* _Task requirements_: Each line below from the one containing "-- ==== Sys2Proof/Laws/Rows.lean" through the one containing "afterFrame i s = s.advance d.size (frameCycles" is to be given again exactly, and no line outside that span.

* _Exercise materials_:
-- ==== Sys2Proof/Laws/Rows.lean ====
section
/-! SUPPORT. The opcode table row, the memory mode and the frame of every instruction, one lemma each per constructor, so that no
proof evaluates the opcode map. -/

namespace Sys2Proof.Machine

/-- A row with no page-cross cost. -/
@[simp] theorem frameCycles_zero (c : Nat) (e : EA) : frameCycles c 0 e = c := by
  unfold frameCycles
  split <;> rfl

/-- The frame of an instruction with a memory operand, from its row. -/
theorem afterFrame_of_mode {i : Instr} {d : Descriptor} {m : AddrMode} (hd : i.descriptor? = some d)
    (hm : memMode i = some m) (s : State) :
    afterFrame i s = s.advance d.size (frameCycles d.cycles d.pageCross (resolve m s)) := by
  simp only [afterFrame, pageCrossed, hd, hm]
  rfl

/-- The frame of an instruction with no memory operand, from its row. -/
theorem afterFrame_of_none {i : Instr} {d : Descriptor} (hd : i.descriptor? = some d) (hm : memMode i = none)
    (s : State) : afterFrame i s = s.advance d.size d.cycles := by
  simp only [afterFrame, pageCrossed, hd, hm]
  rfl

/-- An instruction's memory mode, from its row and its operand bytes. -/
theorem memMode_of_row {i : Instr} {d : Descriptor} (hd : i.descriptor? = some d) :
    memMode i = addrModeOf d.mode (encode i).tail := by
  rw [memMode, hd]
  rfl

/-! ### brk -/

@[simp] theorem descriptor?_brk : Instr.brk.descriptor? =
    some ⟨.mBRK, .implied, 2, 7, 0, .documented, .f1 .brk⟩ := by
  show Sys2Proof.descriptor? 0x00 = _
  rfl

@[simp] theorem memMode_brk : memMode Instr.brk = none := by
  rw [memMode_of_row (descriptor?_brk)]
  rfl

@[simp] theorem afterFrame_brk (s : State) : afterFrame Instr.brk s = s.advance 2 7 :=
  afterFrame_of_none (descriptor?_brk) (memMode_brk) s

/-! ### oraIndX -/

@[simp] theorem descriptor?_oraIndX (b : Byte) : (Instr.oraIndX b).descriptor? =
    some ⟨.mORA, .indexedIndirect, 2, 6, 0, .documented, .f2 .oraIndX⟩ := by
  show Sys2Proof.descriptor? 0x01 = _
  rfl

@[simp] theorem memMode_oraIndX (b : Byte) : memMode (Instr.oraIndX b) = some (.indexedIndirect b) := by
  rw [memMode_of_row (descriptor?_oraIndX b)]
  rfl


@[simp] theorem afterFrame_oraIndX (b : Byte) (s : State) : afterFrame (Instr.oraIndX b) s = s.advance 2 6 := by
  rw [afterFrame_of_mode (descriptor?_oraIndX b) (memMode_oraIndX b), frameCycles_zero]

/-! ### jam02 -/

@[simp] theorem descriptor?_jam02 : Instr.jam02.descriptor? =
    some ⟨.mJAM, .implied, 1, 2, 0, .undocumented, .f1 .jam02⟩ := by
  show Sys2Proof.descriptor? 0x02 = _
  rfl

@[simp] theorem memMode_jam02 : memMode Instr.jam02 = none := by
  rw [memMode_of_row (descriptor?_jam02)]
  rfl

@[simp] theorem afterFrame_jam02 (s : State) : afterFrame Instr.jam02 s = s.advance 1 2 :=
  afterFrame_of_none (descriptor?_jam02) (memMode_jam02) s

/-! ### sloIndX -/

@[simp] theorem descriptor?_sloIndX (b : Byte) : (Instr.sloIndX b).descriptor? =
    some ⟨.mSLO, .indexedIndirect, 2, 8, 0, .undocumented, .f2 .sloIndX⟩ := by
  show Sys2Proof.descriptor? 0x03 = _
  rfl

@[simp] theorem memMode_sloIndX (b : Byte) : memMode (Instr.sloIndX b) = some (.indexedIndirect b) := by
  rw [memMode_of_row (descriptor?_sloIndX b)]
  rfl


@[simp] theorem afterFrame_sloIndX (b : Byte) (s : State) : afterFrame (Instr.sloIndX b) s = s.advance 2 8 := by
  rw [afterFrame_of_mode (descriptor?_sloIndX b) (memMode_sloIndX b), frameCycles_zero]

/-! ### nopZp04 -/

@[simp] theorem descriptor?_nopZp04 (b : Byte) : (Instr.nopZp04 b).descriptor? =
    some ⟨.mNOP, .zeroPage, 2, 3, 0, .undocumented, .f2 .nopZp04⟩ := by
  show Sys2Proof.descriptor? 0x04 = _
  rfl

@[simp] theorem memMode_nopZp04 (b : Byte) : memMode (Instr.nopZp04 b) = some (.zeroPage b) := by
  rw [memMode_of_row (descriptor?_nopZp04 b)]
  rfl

---

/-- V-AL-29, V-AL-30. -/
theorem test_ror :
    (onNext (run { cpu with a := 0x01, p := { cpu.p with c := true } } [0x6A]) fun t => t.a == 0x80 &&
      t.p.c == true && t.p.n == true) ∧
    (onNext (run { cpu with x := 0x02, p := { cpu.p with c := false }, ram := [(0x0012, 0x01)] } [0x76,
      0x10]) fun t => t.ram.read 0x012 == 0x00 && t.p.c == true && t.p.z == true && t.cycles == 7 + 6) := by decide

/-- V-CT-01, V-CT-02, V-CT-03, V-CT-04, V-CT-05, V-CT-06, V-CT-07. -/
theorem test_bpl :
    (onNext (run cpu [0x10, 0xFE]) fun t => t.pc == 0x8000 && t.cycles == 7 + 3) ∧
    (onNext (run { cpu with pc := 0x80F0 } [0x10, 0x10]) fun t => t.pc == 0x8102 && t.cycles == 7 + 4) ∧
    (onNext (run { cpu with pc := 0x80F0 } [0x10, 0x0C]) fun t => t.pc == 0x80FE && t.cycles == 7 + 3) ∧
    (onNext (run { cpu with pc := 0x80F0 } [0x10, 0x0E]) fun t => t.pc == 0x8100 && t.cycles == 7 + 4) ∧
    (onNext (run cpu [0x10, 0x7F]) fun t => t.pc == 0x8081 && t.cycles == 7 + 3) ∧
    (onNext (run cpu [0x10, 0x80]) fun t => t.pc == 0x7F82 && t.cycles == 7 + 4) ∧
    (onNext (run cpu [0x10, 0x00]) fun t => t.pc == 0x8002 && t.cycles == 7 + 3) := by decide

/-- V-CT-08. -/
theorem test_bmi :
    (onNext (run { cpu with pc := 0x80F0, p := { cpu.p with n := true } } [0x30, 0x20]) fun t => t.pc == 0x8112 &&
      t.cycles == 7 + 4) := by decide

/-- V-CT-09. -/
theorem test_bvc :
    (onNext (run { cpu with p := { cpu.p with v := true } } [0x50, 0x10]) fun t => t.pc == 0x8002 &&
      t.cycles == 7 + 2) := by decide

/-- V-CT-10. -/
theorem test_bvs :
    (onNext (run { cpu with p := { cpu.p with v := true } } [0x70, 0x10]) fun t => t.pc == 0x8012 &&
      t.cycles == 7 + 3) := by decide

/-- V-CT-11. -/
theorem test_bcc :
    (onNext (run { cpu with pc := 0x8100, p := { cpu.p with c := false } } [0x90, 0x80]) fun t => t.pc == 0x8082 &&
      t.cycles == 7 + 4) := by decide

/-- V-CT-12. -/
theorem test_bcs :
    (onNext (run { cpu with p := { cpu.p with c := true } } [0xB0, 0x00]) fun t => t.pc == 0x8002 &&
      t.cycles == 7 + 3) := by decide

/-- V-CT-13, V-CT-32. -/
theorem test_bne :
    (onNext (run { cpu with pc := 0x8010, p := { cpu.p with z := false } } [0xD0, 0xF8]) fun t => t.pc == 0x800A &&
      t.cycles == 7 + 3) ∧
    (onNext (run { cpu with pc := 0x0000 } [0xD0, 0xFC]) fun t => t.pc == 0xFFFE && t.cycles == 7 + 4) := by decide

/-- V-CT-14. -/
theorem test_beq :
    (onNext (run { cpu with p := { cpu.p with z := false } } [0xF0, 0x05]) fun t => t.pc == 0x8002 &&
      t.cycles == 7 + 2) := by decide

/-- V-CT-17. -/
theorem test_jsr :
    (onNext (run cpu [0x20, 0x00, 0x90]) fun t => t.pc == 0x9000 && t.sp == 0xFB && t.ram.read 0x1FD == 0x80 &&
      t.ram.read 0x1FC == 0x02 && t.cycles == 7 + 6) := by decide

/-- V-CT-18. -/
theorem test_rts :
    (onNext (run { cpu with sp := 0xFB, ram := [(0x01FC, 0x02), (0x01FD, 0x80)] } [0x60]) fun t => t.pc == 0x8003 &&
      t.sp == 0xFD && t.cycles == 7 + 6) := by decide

* _Expected answer_:
-- ==== Sys2Proof/Laws/Rows.lean ====
section
/-! SUPPORT. The opcode table row, the memory mode and the frame of every instruction, one lemma each per constructor, so that no
proof evaluates the opcode map. -/

namespace Sys2Proof.Machine

/-- A row with no page-cross cost. -/
@[simp] theorem frameCycles_zero (c : Nat) (e : EA) : frameCycles c 0 e = c := by
  unfold frameCycles
  split <;> rfl

/-- The frame of an instruction with a memory operand, from its row. -/
theorem afterFrame_of_mode {i : Instr} {d : Descriptor} {m : AddrMode} (hd : i.descriptor? = some d)
    (hm : memMode i = some m) (s : State) :
    afterFrame i s = s.advance d.size (frameCycles d.cycles d.pageCross (resolve m s)) := by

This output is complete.